Hacker News new | ask | show | jobs
by wenc 960 days ago
You definitely pay a performance penalty on S3 (S3 is high throughput but high latency storage) so not optimal for (any) database use cases. Local disk will always be faster if you can swing that.

It’s not a DuckDB specific issue (although there’s headroom for improvement — I don’t think DuckDB’s S3 connector is highly optimized). It’s S3.

1 comments

I might’ve been unclear, so to clarify:

The overhead of fetching from S3 via a naive Go implementation (goroutine per object) to disk and then running duckdb on that was lower than using duckdb end-to-end.

I was measuring the S3 overhead in both cases.

No I got you.

Like I said S3 is a high throughput high latency storage. When you fetch the S3 object to disk, that’s a high throughput operation and S3 excels at that. Once on disk DuckDB can operate at low latency.

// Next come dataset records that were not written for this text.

-- ==== Sys2Proof/Laws/Encoding.lean ====
section
/-! SUPPORT. The fields of a word built in a format are what it was built from (30_encoding.md R92 to R97). -/

namespace Sys2Proof

/-! ### Format R -/

@[simp] theorem opcodeOf_formatR (op : BitVec 6) (rd rs1 rs2 rs3 : RegNum) (n : BitVec 10) : opcodeOf (formatR op rd rs1 rs2 rs3 n) = op := by
  unfold opcodeOf formatR
  refine BitVec.eq_of_getLsbD_eq fun i hi => ?_
  simp only [BitVec.getLsbD_extractLsb', BitVec.getLsbD_append, hi, decide_true, Bool.true_and]
  split_ifs <;> first | omega | (congr 1; omega)

@[simp] theorem fieldA_formatR (op : BitVec 6) (rd rs1 rs2 rs3 : RegNum) (n : BitVec 10) : fieldA (formatR op rd rs1 rs2 rs3 n) = rd := by
  unfold fieldA formatR
  refine BitVec.eq_of_getLsbD_eq fun i hi => ?_
  simp only [BitVec.getLsbD_extractLsb', BitVec.getLsbD_append, hi, decide_true, Bool.true_and]
  split_ifs <;> first | omega | (congr 1; omega)

@[simp] theorem fieldB_formatR (op : BitVec 6) (rd rs1 rs2 rs3 : RegNum) (n : BitVec 10) : fieldB (formatR op rd rs1 rs2 rs3 n) = rs1 := by
  unfold fieldB formatR
  refine BitVec.eq_of_getLsbD_eq fun i hi => ?_
  simp only [BitVec.getLsbD_extractLsb', BitVec.getLsbD_append, hi, decide_true, Bool.true_and]
  split_ifs <;> first | omega | (congr 1; omega)

@[simp] theorem fieldC_formatR (op : BitVec 6) (rd rs1 rs2 rs3 : RegNum) (n : BitVec 10) : fieldC (formatR op rd rs1 rs2 rs3 n) = rs2 := by
  unfold fieldC formatR
  refine BitVec.eq_of_getLsbD_eq fun i hi => ?_
  simp only [BitVec.getLsbD_extractLsb', BitVec.getLsbD_append, hi, decide_true, Bool.true_and]
  split_ifs <;> first | omega | (congr 1; omega)

@[simp] theorem fieldD_formatR (op : BitVec 6) (rd rs1 rs2 rs3 : RegNum) (n : BitVec 10) : fieldD (formatR op rd rs1 rs2 rs3 n) = rs3 := by
  unfold fieldD formatR
  refine BitVec.eq_of_getLsbD_eq fun i hi => ?_
  simp only [BitVec.getLsbD_extractLsb', BitVec.getLsbD_append, hi, decide_true, Bool.true_and]
  split_ifs <;> first | omega | (congr 1; omega)

@[simp] theorem imm10Of_formatR (op : BitVec 6) (rd rs1 rs2 rs3 : RegNum) (n : BitVec 10) : imm10Of (formatR op rd rs1 rs2 rs3 n) = n := by
  unfold imm10Of formatR
  refine BitVec.eq_of_getLsbD_eq fun i hi => ?_
  simp only [BitVec.getLsbD_extractLsb', BitVec.getLsbD_append, hi, decide_true, Bool.true_and]
  split_ifs <;> first | omega | (congr 1; omega)

@[simp] theorem padFlagOf_formatR (op : BitVec 6) (rd rs1 rs2 rs3 : RegNum) (p : Bool) :
    padFlagOf (formatR op rd rs1 rs2 rs3 (0#9 ++ BitVec.ofBool p)) = p := by
  simp only [padFlagOf, formatR, BitVec.getLsbD_append]
  cases p <;> rfl

/-! ### Formats I, S and B -/

@[simp] theorem opcodeOf_formatI (op : BitVec 6) (a b : RegNum) (imm : BitVec 18) : opcodeOf (formatI op a b imm) = op := by
  unfold opcodeOf formatI
  refine BitVec.eq_of_getLsbD_eq fun i hi => ?_
  simp only [BitVec.getLsbD_extractLsb', BitVec.getLsbD_append, hi, decide_true, Bool.true_and]
  split_ifs <;> first | omega | (congr 1; omega)

@[simp] theorem fieldA_formatI (op : BitVec 6) (a b : RegNum) (imm : BitVec 18) : fieldA (formatI op a b imm) = a := by
  unfold fieldA formatI
  refine BitVec.eq_of_getLsbD_eq fun i hi => ?_
  simp only [BitVec.getLsbD_extractLsb', BitVec.getLsbD_append, hi, decide_true, Bool.true_and]
  split_ifs <;> first | omega | (congr 1; omega)

@[simp] theorem fieldB_formatI (op : BitVec 6) (a b : RegNum) (imm : BitVec 18) : fieldB (formatI op a b imm) = b := by
  unfold fieldB formatI
  refine BitVec.eq_of_getLsbD_eq fun i hi => ?_
  simp only [BitVec.getLsbD_extractLsb', BitVec.getLsbD_append, hi, decide_true, Bool.true_and]
  split_ifs <;> first | omega | (congr 1; omega)

@[simp] theorem imm18Of_formatI (op : BitVec 6) (a b : RegNum) (imm : BitVec 18) : imm18Of (formatI op a b imm) = imm := by
  unfold imm18Of formatI
  refine BitVec.eq_of_getLsbD_eq fun i hi => ?_
  simp only [BitVec.getLsbD_extractLsb', BitVec.getLsbD_append, hi, decide_true, Bool.true_and]
  split_ifs <;> first | omega | (congr 1; omega)

@[simp] theorem shamtOf_formatI (op : BitVec 6) (a b : RegNum) (sh : BitVec 6) : shamtOf (formatI op a b (0#12 ++ sh)) = sh := by
  unfold shamtOf formatI
  refine BitVec.eq_of_getLsbD_eq fun i hi => ?_
  simp only [BitVec.getLsbD_extractLsb', BitVec.getLsbD_append, hi, decide_true, Bool.true_and]
  split_ifs <;> first | omega | (congr 1; omega)

@[simp] theorem csrFieldOf_formatI (op : BitVec 6) (a b : RegNum) (n : BitVec 12) : csrFieldOf (formatI op a b (0#6 ++ n)) = n := by
  unfold csrFieldOf formatI
  refine BitVec.eq_of_getLsbD_eq fun i hi => ?_
  simp only [BitVec.getLsbD_extractLsb', BitVec.getLsbD_append, hi, decide_true, Bool.true_and]
  split_ifs <;> first | omega | (congr 1; omega)

/-! ### Format M -/

@[simp] theorem opcodeOf_formatM (op : BitVec 6) (rd : RegNum) (hw : BitVec 2) (imm : BitVec 16) : opcodeOf (formatM op rd hw imm) = op := by
  unfold opcodeOf formatM
  refine BitVec.eq_of_getLsbD_eq fun i hi => ?_
  simp only [BitVec.getLsbD_extractLsb', BitVec.getLsbD_append, hi, decide_true, Bool.true_and]
  split_ifs <;> first | omega | (congr 1; omega)

@[simp] theorem fieldA_formatM (op : BitVec 6) (rd : RegNum) (hw : BitVec 2) (imm : BitVec 16) : fieldA (formatM op rd hw imm) = rd := by
  unfold fieldA formatM
  refine BitVec.eq_of_getLsbD_eq fun i hi => ?_
  simp only [BitVec.getLsbD_extractLsb', BitVec.getLsbD_append, hi, decide_true, Bool.true_and]
  split_ifs <;> first | omega | (congr 1; omega)

@[simp] theorem hwOf_formatM (op : BitVec 6) (rd : RegNum) (hw : BitVec 2) (imm : BitVec 16) : hwOf (formatM op rd hw imm) = hw := by
  unfold hwOf formatM
  refine BitVec.eq_of_getLsbD_eq fun i hi => ?_
  simp only [BitVec.getLsbD_extractLsb', BitVec.getLsbD_append, hi, decide_true, Bool.true_and]
  split_ifs <;> first | omega | (congr 1; omega)

@[simp] theorem imm16Of_formatM (op : BitVec 6) (rd : RegNum) (hw : BitVec 2) (imm : BitVec 16) : imm16Of (formatM op rd hw imm) = imm := by
  unfold imm16Of formatM
  refine BitVec.eq_of_getLsbD_eq fun i hi => ?_
  simp only [BitVec.getLsbD_extractLsb', BitVec.getLsbD_append, hi, decide_true, Bool.true_and]
  split_ifs <;> first | omega | (congr 1; omega)

/-! ### Format N -/

@[simp] theorem opcodeOf_formatN (op : BitVec 6) : opcodeOf (formatN op) = op := by
  unfold opcodeOf formatN
  refine BitVec.eq_of_getLsbD_eq fun i hi => ?_
  simp only [BitVec.getLsbD_extractLsb', BitVec.getLsbD_append, hi, decide_true, Bool.true_and]
  split_ifs <;> first | omega | (congr 1; omega)

/-! ### CSR numbers -/

/-- A CSR's number is assigned to it (10_state.md R39). -/
@[simp] theorem csrOfNumber_number (c : Csr) : csrOfNumber c.number = some c := by
  cases c <;> rfl

end Sys2Proof
end

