/-! ### What four final bytes change (42_crc32.md R164 (b), (c)) -/

/-- From state 0 the register holds the remainder of the message alone. -/
theorem crcBytes_zero (s : List Byte) :
    crcBytes 0 s = rev (BitVec.ofNat 32 (prem (clmul (messagePoly s) (2 ^ 32)) generator)) := by
  have hrem := crcStateIsAPolynomialRemainder 0 s
  rw [← generator_eq, toNat_rev_zero, zero_clmul, Nat.zero_xor] at hrem
  rw [← hrem, BitVec.ofNat_toNat, BitVec.setWidth_eq, rev_rev]

theorem xorBytes_zeros (p : List Byte) : xorBytes p (List.replicate p.length 0) = p := by
  induction p with
  | nil => rfl
  | cons b p ih => simpa [xorBytes, List.replicate_succ] using ih

theorem crcFinal_xor_crcFinal (c d : Word32) : crcFinal c ^^^ crcFinal d = c ^^^ d := by
  calc crcFinal c ^^^ crcFinal d = c ^^^ d ^^^ (crcXorOut ^^^ crcXorOut) := by unfold crcFinal; ac_rfl
    _ = c ^^^ d := by rw [BitVec.xor_self, BitVec.xor_zero]

/-- The difference a last piece makes, against as many zero bytes, does not depend on the state before it. -/
theorem crcFinal_xor_zeros (c : Word32) (u p : List Byte) :
    crcFinal (crcBytes c (u ++ p)) ^^^ crcFinal (crcBytes c (u ++ List.replicate p.length 0)) = crcBytes 0 p := by
  rw [crcFinal_xor_crcFinal, crcBytes_append, crcBytes_append, crcBytes_xor _ _ List.length_replicate.symm,
    xorBytes_zeros, BitVec.xor_self]
  rfl

/-- Settles O26: linearity, then O25 from state 0, then linearity against four zero bytes. -/
theorem crcIsLinear : Obligations.CrcIsLinear := by
  refine ⟨fun c d _ _ h => crcBytes_xor c d h, fun p h => ?_, fun c u p h => ?_⟩
  · obtain ⟨p0, p1, p2, p3, rfl⟩ := List.length_eq_four.mp h
    rw [← messagePoly_of_four, crcBytes_zero, generator_eq]
  · have hdiff := crcFinal_xor_zeros c u p
    rwa [h] at hdiff

/-! ### Feeding in pieces (42_crc32.md R161) -/

/-- Settles O22: the first two laws are the definition's, the third is `crcBytes_append`. -/
theorem crcStateDoesNotDependOnTheSplit : Obligations.CrcStateDoesNotDependOnTheSplit :=
  fun c => ⟨rfl, fun _ _ => rfl, crcBytes_append c⟩

end Sys2Proof.Machine
end

section
/-! The four CRC instructions of 42_crc32.md R165 to R168. -/

namespace Sys2Proof.Machine

/-- The bytes read are those at ascending addresses (20_memory.md R63). -/
theorem State.memRead_eq_bytesAt (s : State) (a n : Nat) : s.memRead a n = s.bytesAt a n := by
  refine List.ext_getElem? fun i => ?_
  by_cases hi : i < n
  · rw [s.memRead_getElem? a n i hi]
    simp [State.bytesAt, hi]
  · rw [List.getElem?_eq_none (by simpa using hi), List.getElem?_eq_none (by simpa [State.bytesAt] using hi)]
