/-- The opcode map: major first (R84). -/
noncomputable def decodeFields (s : Bool) (maj : BitVec 6) (d a b : Fld) (fn : BitVec 4) : Option Instr :=
  match maj.toNat with
  | 0 => decode00 s d a b fn
  | 1 => decode01 s d a b fn
  | 2 => decode02 s d a b fn
  | 3 => decode03 s d a b fn
  | 4 => decode04 s d a b fn
  | 5 => decode05 s d a b fn
  | 6 => decode06 s d a b fn
  | 7 => decode07 s d a b fn
  | 8 => decode08 s d a b fn
  | 9 => decode09 s d a b fn
  | 10 => decode0A s d a b fn
  | 11 => decode0B s d a b fn
  | 12 => decode0C s d a b fn
  | 13 => decode0D s d a b fn
  | 14 => decode0E s d a b fn
  | 15 => decode0F s d a b fn
  | 16 => decode10 s d a b fn
  | 17 => decode11 s d a b fn
  | 18 => decode12 s d a b fn
  | 19 => decode13 s d a b fn
  | 20 => decode14 s d a b fn
  | 21 => decode15 s d a b fn
  | 22 => decode16 s d a b fn
  | 23 => decode17 s d a b fn
  | 24 => decode18 s d a b fn
  | 28 => decode1C s d a b fn
  | 29 => decode1D s d a b fn
  | 30 => decode1E s d a b fn
  | 31 => decode1F s d a b fn
  | 32 => decode20 s d a b fn
  | 33 => decode21 s d a b fn
  | 34 => decode22 s d a b fn
  | 35 => decode23 s d a b fn
  | 36 => decode24 s d a b fn
  | 37 => decode25 s d a b fn
  | 38 => decode26 s d a b fn
  | 40 => decode28 s d a b fn
  | 41 => decode29 s d a b fn
  | 42 => decode2A s d a b fn
  | 43 => decode2B s d a b fn
  | 44 => decode2C s d a b fn
  | 45 => decode2D s d a b fn
  | 46 => decode2E s d a b fn
  | 47 => decode2F s d a b fn
  | 48 => decode30 s d a b fn
  | 49 => decode31 s d a b fn
  | 50 => decode32 s d a b fn
  | 51 => decode33 s d a b fn
  | 52 => decode34 s d a b fn
  | 54 => decode36 s d a b fn
  | 55 => decode37 s d a b fn
  | 56 => decode38 s d a b fn
  | 57 => decode39 s d a b fn
  | 58 => decode3A s d a b fn
  | 59 => decode3B s d a b fn
  | 60 => decode3C s d a b fn
  | 61 => decode3D s d a b fn
  | 62 => decode3E s d a b fn
  | 63 => decode3F s d a b fn
  | _ => none

/-- The decoder of one word: map, then operand checks (R84). Every other word is unassigned. -/
noncomputable def decodeWord (w : Word) : Except DecodeError Instr :=
  match decodeFields (wordS w) (wordMajor w) (wordD w) (wordA w) (wordB w) (wordFn w) with
  | some i => if i.wf then .ok i else .error (.unassigned w)
  | none => .error (.unassigned w)

/-- The little-endian word at the head of a list of bytes (R9). -/
def wordOfBytes : List Byte → Option (Word × List Byte)
  | b0 :: b1 :: b2 :: b3 :: rest => some (b3 ++ b2 ++ b1 ++ b0, rest)
  | _ => none

/-- The bytes of a word as memory holds them (R9). -/
def bytesOfWord (w : Word) : List Byte :=
  [w.extractLsb' 0 8, w.extractLsb' 8 8, w.extractLsb' 16 8, w.extractLsb' 24 8]

/-- The decoder on bytes: one instruction and the bytes that follow it. -/
noncomputable def decode (bs : List Byte) : Except DecodeError (Instr × List Byte) :=
  match wordOfBytes bs with
  | none => .error .notAWord
  | some (w, rest) =>
    match decodeWord w with
    | .ok i => .ok (i, rest)
    | .error e => .error e

/-- The host's question: what the decoder reads from the word w of a row of `nbits` bits. -/
noncomputable def decodeTableWord (nbits w : Nat) : Option Instr :=
  if nbits ≤ 32 then
    match decode (bytesOfWord (BitVec.ofNat 32 w)) with
    | .ok (i, _) => some i
    | .error _ => none
  else none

If you run DuckDB end to end as a database engine on S3, it has to do partial reads on parquet on S3 etc. and has to deal with S3 latencies and it can end up being slower than what you described above.

For long running operations where I can chunk the data, I often copy chunks to local disk before running DuckDB. It’s a lot faster than running DuckDB directly on S3.

The downside is I need enough disk space.

Theoretically reading directly from s3 should be faster. Downloading all the data from s3 and then running the query locally is basically an extreme form of pre-fetching. DuckDB could be written to pre-fetch data concurrently using some heuristics and provide similar or better performance.
Makes sense — every S3 call is high latency so the fewer you make the better.

Prefetching would help reduce the number of those high latency calls which databases naturally make.

We often think of S3 as a file system but it isn’t one — it differs in fundamental ways from one. (Also treating it as a filesystem isn’t performant at all — I tried s3fs and mountpoint but both were slow)

Oh, yeah, that does make sense, and I suppose it might also be a better approach if the objects were large (especially if you can avoid reading some parts). In that case prefetching could be wasteful (or result in OOMs).

I didn’t think of that - thanks for the explanation!